Exercise instructions => Write out exactly the lines of the entries below, from the first through the line containing "def poolOf (cls", and nothing beyond them.

Stored data entries =>
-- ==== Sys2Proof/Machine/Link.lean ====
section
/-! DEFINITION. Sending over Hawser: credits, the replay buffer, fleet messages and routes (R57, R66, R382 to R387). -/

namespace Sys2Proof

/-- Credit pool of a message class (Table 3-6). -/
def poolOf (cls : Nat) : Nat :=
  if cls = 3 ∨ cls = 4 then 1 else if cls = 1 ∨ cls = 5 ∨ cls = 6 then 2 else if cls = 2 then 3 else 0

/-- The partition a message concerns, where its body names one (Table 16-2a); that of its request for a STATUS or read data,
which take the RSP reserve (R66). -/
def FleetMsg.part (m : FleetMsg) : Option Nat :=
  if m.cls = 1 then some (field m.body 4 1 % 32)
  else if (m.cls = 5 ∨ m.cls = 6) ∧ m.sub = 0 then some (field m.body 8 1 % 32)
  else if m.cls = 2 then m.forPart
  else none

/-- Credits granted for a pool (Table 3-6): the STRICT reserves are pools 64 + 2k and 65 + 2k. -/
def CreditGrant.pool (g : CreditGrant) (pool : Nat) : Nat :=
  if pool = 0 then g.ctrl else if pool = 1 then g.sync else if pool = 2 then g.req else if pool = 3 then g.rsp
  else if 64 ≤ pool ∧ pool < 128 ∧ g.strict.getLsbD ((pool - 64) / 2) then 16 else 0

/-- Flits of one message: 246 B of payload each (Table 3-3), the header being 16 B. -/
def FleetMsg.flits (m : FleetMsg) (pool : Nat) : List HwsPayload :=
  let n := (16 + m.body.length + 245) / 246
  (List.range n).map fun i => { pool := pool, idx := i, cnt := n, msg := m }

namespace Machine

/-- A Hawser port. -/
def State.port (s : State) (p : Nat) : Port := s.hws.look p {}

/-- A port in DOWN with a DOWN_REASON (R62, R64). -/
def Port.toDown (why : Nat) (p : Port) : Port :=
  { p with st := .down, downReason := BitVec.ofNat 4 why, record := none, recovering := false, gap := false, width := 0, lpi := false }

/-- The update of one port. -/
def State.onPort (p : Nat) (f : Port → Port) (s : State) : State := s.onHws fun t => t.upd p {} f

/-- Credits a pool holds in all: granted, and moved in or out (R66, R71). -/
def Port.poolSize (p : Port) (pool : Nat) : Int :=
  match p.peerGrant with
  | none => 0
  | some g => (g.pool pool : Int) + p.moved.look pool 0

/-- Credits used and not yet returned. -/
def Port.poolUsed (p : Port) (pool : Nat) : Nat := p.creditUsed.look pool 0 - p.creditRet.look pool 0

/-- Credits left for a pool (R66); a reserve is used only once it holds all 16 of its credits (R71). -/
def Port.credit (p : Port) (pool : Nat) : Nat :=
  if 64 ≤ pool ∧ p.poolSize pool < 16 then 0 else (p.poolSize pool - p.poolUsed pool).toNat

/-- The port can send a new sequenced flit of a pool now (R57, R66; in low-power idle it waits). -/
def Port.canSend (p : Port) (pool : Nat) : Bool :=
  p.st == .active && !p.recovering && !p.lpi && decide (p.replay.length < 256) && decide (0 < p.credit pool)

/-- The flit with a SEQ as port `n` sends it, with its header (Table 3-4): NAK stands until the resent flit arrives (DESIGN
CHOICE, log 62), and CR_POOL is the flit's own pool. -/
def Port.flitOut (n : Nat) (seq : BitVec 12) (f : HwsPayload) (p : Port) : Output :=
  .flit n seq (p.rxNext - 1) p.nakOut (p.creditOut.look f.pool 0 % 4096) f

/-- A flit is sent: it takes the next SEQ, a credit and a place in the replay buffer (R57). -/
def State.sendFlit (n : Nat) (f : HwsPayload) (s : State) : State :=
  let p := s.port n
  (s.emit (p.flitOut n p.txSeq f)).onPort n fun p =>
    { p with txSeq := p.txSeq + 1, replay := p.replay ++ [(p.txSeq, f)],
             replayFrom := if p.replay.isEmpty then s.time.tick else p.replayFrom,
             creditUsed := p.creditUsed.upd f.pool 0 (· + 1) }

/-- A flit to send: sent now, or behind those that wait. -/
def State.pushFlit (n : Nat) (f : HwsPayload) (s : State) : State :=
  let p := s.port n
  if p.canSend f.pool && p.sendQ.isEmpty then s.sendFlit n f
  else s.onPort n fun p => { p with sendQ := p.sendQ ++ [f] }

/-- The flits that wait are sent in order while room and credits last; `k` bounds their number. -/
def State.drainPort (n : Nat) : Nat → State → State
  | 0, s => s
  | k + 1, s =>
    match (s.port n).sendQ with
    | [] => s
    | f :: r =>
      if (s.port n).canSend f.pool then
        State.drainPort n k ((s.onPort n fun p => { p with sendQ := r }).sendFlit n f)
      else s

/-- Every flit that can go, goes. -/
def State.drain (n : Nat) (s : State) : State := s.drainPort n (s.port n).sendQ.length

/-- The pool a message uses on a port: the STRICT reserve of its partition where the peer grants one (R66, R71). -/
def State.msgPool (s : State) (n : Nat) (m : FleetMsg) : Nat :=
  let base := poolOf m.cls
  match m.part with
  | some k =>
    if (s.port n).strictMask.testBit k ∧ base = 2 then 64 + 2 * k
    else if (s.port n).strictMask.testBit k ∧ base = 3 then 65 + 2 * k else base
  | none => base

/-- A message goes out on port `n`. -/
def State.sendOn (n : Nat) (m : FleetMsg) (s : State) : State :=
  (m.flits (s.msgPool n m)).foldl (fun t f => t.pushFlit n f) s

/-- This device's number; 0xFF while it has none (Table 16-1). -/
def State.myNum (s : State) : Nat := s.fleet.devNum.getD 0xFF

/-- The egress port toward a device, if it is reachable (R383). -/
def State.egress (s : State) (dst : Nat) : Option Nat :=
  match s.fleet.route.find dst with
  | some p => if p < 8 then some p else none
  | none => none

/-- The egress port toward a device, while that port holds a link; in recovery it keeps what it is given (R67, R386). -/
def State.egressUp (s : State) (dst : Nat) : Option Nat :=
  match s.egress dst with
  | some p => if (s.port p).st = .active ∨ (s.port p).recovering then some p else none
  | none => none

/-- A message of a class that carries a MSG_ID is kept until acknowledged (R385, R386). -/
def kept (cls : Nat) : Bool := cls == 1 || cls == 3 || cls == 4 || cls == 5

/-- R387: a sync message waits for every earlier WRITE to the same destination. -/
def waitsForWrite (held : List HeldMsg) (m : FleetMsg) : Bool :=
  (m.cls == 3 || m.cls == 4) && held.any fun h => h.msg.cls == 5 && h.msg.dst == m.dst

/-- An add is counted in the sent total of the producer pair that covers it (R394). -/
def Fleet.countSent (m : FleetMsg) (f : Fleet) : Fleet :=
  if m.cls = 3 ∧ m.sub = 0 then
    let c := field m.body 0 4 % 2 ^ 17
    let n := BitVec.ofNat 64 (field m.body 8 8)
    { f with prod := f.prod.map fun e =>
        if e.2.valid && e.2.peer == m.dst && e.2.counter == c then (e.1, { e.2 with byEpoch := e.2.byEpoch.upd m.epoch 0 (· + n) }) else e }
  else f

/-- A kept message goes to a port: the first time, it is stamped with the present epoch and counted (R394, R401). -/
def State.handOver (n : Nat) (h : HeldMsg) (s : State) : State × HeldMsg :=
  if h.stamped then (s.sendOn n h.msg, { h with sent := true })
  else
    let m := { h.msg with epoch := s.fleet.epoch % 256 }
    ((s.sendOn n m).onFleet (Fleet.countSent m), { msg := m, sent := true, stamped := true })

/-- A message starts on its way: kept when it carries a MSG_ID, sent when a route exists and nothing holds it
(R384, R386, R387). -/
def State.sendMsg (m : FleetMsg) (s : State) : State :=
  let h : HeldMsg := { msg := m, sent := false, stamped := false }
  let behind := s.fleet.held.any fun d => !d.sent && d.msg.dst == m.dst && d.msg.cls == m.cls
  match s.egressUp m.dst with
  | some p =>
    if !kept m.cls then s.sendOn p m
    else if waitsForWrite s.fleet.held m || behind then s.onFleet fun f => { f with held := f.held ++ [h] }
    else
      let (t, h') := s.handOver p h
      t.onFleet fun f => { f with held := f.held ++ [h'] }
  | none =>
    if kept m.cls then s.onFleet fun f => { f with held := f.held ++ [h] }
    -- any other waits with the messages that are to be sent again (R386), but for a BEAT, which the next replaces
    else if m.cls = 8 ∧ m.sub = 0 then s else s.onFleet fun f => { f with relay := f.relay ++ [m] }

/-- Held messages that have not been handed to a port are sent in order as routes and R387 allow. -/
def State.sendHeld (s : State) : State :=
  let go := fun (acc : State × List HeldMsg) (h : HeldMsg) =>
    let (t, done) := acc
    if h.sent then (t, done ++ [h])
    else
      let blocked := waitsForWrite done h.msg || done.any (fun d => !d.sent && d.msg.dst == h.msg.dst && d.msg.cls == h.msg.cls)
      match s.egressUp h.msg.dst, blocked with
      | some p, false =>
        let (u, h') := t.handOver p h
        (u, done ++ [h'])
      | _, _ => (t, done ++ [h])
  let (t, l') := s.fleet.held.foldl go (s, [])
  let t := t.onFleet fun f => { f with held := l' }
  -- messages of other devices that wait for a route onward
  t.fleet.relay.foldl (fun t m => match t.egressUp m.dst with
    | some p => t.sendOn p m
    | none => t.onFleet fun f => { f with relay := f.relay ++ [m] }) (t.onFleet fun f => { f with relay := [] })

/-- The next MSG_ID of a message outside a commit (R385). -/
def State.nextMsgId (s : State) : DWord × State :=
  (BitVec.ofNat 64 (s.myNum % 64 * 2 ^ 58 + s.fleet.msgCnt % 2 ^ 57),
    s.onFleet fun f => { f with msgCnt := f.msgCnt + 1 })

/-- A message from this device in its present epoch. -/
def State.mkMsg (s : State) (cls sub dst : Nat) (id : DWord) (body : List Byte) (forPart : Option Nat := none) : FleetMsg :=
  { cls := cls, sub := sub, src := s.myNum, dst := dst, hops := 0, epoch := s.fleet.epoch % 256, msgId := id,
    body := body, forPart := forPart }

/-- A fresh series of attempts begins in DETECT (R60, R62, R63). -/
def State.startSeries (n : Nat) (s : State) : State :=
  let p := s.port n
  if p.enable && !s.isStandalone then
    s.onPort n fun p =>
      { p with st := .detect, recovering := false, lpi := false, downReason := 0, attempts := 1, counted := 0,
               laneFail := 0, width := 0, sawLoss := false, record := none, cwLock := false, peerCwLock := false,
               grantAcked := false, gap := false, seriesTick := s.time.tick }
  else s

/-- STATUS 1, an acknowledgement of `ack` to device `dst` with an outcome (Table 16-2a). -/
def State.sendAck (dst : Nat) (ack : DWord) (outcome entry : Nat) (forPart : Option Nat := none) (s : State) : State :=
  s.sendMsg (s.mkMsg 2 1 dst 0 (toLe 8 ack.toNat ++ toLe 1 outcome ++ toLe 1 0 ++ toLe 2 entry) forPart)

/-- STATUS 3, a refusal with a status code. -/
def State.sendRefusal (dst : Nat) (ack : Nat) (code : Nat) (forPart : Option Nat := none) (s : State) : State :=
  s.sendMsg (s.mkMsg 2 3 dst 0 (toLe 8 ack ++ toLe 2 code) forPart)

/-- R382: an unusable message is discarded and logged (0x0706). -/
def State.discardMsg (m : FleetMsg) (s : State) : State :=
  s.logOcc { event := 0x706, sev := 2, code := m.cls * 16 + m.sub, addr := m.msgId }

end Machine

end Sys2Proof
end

Your response =>
-- ==== Sys2Proof/Machine/Link.lean ====
section
/-! DEFINITION. Sending over Hawser: credits, the replay buffer, fleet messages and routes (R57, R66, R382 to R387). -/

namespace Sys2Proof

/-- Credit pool of a message class (Table 3-6). -/
def poolOf (cls : Nat) : Nat :=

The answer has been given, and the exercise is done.